REQUIRED ACTION: Beginning at the line that contains "def execTrap (code", write out every line down to the end of the records, with both ends kept and nothing added.

DATA PROVIDED:
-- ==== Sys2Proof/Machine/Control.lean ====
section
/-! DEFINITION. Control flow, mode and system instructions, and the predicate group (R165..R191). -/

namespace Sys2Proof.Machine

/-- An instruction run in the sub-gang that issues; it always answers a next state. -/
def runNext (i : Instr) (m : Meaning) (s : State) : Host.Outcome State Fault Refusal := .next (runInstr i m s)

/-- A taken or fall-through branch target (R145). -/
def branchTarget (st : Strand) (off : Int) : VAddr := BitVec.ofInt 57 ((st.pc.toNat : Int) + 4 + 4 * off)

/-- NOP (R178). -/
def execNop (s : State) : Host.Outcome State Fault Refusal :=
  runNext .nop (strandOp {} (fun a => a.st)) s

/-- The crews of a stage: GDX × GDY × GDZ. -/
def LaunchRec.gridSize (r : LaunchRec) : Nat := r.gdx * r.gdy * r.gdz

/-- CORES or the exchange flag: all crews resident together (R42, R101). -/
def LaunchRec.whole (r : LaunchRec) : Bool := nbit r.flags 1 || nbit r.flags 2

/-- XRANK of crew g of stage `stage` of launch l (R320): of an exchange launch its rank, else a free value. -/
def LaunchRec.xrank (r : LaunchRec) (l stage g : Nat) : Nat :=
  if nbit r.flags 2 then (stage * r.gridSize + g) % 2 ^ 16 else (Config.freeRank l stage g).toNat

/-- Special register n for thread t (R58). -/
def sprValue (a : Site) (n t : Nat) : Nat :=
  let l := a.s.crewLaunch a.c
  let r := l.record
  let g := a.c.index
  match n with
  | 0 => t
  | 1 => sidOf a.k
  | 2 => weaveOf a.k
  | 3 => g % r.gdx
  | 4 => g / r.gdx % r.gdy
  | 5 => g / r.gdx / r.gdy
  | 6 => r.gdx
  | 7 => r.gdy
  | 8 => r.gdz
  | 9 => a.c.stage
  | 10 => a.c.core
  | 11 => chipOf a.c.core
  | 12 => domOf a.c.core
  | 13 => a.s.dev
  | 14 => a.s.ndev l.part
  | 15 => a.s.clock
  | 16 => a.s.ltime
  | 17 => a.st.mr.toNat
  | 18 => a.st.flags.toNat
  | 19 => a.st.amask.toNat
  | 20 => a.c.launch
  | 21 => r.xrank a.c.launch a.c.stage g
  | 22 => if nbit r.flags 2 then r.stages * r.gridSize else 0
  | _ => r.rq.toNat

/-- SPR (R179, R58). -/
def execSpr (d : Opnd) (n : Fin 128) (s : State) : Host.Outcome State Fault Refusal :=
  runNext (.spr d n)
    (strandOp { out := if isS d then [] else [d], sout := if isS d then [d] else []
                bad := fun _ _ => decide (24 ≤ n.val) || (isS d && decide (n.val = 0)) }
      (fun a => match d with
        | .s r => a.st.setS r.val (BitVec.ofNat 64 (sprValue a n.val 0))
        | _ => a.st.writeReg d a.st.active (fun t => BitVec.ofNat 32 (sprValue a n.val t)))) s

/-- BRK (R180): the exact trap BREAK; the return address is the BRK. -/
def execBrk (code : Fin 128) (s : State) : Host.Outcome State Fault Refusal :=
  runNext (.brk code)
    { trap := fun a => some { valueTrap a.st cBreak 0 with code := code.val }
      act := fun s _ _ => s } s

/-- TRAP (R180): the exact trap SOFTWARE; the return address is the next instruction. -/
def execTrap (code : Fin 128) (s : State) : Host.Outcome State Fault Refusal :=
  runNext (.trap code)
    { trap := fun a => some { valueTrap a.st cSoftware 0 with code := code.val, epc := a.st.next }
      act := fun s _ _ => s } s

RESPONSE TO THIS TASK:
def execTrap (code : Fin 128) (s : State) : Host.Outcome State Fault Refusal :=
  runNext (.trap code)
    { trap := fun a => some { valueTrap a.st cSoftware 0 with code := code.val, epc := a.st.next }
      act := fun s _ _ => s } s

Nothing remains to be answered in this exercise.